Aim of the task:
From the entries that follow, extract each line holding the string "nothing".
(Dataset Opens)
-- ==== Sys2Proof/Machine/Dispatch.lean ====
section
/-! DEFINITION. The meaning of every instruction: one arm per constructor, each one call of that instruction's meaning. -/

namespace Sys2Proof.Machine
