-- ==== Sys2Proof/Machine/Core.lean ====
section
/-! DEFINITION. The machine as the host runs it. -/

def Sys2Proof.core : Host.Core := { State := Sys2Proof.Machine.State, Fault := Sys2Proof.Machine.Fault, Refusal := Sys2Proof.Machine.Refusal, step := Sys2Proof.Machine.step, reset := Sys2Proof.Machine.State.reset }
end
(Dataset Closes)
(Dataset Opens)
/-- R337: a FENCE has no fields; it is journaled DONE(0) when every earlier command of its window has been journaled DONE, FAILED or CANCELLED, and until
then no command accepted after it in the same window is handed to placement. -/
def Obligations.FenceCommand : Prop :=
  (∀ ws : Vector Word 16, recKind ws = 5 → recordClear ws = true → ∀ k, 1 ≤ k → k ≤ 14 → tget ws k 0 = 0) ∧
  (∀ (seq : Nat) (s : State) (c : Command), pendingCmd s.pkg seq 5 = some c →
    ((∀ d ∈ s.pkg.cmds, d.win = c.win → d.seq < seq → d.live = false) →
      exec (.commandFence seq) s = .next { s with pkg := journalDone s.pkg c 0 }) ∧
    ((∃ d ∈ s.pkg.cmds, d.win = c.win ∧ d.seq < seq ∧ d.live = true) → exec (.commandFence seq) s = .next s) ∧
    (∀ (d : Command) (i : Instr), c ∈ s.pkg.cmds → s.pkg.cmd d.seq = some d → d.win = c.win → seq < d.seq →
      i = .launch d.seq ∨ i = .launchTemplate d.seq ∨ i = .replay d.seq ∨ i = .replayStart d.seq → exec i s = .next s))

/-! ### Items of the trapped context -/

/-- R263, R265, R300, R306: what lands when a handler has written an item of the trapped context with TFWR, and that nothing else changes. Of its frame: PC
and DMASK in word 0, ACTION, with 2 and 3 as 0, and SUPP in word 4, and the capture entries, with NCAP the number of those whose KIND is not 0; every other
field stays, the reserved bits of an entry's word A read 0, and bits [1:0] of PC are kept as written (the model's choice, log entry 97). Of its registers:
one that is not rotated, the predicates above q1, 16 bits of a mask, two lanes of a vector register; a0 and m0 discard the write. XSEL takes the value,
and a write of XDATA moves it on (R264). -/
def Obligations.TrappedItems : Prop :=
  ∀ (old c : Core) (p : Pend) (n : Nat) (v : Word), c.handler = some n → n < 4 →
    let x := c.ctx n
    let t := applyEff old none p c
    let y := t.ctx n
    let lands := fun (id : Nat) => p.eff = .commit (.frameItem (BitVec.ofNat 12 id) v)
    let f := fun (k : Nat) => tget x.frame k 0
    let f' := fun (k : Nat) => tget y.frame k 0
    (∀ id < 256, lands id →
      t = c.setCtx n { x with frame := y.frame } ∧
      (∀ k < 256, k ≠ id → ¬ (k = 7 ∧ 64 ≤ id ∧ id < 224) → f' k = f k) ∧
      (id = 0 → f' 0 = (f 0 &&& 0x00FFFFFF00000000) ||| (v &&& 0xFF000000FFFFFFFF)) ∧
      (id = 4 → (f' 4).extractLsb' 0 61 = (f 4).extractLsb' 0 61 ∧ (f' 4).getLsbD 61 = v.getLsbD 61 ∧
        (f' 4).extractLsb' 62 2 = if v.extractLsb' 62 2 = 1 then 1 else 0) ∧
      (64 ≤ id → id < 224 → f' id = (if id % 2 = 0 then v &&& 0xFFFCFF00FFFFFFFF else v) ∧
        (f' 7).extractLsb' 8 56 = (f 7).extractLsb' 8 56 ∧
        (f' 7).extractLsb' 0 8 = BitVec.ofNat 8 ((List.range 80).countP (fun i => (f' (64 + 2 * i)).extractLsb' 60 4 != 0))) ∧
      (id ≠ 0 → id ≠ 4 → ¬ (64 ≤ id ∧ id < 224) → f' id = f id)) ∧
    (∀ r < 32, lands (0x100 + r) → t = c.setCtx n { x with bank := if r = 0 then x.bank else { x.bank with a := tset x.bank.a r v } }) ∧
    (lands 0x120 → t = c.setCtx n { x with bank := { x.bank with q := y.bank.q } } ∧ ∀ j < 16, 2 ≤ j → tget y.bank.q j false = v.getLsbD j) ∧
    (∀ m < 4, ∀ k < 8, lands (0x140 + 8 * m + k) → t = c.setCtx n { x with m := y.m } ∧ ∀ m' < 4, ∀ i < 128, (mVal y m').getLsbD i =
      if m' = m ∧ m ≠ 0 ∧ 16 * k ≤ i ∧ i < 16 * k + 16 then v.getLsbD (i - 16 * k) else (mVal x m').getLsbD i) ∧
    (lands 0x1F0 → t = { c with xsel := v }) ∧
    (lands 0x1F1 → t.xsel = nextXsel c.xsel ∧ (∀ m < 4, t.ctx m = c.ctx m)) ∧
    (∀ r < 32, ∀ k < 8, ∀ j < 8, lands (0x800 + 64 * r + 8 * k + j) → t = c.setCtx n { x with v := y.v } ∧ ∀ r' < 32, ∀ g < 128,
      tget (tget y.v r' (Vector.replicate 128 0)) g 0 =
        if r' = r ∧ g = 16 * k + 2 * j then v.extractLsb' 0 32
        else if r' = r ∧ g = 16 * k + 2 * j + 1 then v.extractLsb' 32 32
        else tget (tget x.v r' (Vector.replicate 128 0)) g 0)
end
(Dataset Closes)
(Dataset Opens)
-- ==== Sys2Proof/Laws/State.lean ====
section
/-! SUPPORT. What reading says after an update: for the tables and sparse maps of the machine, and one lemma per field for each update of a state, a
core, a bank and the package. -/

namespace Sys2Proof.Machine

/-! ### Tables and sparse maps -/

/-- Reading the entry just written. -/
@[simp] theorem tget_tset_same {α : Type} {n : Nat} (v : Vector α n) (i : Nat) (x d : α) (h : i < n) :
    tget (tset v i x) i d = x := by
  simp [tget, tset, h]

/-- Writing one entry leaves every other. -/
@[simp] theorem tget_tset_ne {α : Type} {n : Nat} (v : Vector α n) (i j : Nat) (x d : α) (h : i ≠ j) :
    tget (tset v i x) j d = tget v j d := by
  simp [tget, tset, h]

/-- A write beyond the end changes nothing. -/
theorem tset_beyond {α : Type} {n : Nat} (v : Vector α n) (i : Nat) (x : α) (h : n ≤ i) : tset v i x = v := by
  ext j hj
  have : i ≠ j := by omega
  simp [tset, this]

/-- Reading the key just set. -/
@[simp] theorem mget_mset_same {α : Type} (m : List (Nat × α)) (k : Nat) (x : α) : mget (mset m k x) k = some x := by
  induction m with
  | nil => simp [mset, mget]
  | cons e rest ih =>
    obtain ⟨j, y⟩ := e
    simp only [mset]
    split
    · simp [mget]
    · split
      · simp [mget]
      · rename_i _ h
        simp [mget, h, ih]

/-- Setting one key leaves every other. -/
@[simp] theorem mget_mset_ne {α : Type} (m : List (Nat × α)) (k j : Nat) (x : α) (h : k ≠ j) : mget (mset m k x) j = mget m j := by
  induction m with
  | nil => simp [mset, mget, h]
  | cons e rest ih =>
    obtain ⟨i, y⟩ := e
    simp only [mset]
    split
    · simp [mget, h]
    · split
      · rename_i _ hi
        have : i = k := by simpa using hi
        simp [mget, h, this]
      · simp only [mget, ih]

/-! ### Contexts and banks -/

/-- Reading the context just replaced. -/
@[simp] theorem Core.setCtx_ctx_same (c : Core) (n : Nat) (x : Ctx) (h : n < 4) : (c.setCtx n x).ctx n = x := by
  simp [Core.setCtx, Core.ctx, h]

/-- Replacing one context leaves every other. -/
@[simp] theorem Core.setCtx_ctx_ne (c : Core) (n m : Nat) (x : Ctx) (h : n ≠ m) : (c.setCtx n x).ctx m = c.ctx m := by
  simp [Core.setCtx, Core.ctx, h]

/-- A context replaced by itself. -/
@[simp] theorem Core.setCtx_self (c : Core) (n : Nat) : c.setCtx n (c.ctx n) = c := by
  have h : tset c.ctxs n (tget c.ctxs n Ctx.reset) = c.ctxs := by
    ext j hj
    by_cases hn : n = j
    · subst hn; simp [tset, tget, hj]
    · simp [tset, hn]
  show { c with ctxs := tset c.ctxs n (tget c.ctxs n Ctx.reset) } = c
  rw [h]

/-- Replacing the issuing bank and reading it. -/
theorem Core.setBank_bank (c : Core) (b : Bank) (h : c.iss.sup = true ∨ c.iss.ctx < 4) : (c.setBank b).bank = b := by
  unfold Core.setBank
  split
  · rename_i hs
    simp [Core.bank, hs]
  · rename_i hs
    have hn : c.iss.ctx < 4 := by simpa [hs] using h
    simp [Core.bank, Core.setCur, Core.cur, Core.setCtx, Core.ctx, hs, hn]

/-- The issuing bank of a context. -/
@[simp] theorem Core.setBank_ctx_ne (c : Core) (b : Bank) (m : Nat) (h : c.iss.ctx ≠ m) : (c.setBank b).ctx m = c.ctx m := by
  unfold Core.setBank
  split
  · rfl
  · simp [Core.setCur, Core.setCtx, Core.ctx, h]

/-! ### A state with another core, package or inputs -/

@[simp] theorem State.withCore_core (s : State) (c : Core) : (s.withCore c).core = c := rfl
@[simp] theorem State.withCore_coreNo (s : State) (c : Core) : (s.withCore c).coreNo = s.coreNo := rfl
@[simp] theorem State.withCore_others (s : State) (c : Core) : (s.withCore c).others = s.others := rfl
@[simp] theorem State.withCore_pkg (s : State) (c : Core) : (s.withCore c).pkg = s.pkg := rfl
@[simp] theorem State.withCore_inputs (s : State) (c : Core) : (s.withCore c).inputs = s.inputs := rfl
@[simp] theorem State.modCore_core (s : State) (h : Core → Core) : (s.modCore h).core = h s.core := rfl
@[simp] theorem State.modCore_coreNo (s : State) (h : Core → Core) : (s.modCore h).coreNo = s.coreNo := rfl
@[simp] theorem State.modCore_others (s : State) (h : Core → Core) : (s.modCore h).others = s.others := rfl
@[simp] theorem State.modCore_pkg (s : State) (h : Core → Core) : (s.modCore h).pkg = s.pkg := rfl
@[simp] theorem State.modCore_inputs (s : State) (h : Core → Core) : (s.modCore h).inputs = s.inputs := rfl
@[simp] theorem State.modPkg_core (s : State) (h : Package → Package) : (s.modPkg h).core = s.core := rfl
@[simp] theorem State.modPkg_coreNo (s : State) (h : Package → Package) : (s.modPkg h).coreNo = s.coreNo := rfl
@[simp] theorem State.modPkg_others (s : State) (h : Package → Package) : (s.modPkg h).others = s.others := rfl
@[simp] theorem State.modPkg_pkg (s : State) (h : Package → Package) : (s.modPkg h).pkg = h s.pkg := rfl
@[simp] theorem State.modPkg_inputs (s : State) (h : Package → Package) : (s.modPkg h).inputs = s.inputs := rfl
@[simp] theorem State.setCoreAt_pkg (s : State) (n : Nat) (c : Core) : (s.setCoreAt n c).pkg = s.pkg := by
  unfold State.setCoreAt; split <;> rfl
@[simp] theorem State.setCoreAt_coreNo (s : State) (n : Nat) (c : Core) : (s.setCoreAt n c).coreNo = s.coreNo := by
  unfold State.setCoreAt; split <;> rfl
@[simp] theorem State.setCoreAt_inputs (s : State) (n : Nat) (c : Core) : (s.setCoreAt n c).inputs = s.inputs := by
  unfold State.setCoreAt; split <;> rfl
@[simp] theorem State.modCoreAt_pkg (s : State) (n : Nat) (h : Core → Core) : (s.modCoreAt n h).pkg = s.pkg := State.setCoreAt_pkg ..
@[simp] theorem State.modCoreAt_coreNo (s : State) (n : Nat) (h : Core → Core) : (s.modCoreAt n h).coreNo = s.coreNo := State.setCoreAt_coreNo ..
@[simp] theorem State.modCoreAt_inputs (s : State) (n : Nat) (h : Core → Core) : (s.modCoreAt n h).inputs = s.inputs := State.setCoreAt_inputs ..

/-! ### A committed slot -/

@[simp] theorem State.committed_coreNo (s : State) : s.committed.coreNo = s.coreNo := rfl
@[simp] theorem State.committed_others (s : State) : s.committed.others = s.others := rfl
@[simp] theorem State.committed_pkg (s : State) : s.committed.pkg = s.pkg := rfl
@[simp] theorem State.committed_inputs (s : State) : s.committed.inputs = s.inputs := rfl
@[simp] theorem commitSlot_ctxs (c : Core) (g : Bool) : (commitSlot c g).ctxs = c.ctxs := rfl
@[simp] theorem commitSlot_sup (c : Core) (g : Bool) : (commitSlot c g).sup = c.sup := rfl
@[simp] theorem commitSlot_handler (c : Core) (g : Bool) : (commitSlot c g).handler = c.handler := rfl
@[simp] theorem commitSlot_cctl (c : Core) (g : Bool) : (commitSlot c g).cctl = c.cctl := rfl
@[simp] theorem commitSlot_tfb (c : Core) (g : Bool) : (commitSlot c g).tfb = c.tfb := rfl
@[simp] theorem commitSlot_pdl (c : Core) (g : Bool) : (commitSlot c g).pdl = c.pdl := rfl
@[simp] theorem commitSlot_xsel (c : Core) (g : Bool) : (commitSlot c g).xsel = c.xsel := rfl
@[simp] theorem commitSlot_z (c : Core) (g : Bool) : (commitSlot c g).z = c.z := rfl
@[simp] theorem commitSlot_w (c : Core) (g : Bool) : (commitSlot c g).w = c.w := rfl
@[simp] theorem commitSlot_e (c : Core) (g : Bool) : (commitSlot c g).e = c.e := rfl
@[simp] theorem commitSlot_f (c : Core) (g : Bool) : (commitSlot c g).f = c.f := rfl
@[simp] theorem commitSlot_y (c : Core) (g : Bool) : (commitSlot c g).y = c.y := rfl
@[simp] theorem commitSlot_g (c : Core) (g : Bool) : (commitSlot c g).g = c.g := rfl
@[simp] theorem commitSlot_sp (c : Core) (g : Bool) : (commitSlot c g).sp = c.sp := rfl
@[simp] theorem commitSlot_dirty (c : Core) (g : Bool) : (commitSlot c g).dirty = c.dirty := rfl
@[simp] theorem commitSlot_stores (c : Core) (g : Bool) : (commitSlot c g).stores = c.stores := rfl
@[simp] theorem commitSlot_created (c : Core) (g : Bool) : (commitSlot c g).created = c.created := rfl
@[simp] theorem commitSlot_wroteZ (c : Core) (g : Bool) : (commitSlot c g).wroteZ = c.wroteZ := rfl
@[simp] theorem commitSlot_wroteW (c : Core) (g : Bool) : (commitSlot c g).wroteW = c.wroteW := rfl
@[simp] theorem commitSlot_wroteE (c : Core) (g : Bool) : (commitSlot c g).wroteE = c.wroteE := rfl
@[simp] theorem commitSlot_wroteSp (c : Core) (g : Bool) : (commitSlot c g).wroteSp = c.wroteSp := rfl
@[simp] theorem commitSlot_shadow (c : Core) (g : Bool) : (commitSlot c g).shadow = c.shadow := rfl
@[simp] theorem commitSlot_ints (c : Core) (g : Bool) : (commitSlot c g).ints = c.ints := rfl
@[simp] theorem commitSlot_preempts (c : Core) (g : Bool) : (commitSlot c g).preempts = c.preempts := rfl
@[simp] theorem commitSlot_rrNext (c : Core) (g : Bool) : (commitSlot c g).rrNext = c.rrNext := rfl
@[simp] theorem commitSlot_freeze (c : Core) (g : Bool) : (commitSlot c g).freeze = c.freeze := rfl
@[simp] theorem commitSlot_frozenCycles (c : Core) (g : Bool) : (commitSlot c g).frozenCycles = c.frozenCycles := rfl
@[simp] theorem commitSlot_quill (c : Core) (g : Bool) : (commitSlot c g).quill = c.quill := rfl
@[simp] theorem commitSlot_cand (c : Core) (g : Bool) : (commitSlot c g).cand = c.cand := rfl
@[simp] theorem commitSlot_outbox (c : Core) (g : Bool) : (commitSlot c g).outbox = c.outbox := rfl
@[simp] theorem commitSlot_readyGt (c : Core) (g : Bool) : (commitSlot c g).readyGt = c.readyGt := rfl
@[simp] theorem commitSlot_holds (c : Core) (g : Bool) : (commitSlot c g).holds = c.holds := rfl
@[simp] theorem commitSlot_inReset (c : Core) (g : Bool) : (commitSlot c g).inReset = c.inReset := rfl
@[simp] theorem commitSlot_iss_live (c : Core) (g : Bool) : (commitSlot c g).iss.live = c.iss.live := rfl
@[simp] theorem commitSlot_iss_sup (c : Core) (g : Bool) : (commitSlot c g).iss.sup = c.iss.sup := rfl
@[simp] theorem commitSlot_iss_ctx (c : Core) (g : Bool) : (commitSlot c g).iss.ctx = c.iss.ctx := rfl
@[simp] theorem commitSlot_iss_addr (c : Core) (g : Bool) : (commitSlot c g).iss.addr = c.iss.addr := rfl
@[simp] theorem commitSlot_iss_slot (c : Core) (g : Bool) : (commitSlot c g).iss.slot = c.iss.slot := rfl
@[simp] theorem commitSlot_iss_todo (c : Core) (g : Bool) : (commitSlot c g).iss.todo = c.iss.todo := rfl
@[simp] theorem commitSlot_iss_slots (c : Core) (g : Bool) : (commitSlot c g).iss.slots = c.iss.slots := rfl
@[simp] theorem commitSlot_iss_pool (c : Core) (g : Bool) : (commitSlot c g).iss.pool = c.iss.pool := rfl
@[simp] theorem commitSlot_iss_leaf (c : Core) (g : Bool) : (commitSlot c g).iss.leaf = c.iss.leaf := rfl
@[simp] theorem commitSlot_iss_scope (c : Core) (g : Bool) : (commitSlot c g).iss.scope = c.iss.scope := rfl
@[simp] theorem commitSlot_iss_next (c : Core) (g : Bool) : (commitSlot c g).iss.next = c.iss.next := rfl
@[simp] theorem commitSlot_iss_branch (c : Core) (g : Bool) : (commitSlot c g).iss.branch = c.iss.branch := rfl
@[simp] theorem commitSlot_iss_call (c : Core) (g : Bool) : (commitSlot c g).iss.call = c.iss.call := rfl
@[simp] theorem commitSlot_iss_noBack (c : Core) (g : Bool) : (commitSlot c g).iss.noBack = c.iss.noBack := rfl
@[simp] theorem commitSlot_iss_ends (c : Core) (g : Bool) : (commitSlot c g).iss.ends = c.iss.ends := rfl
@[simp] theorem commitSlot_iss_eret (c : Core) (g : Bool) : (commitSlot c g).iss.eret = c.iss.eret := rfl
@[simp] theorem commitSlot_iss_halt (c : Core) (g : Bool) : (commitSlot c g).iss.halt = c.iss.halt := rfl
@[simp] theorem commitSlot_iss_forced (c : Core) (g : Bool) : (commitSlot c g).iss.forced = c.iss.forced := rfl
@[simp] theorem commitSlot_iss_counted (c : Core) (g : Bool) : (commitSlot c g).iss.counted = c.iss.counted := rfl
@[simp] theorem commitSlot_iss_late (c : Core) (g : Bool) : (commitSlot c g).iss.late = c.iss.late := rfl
(Dataset Closes)
Answer box:
/-- R263, R265, R300, R306: what lands when a handler has written an item of the trapped context with TFWR, and that nothing else changes. Of its frame: PC
/-- A write beyond the end changes nothing. -/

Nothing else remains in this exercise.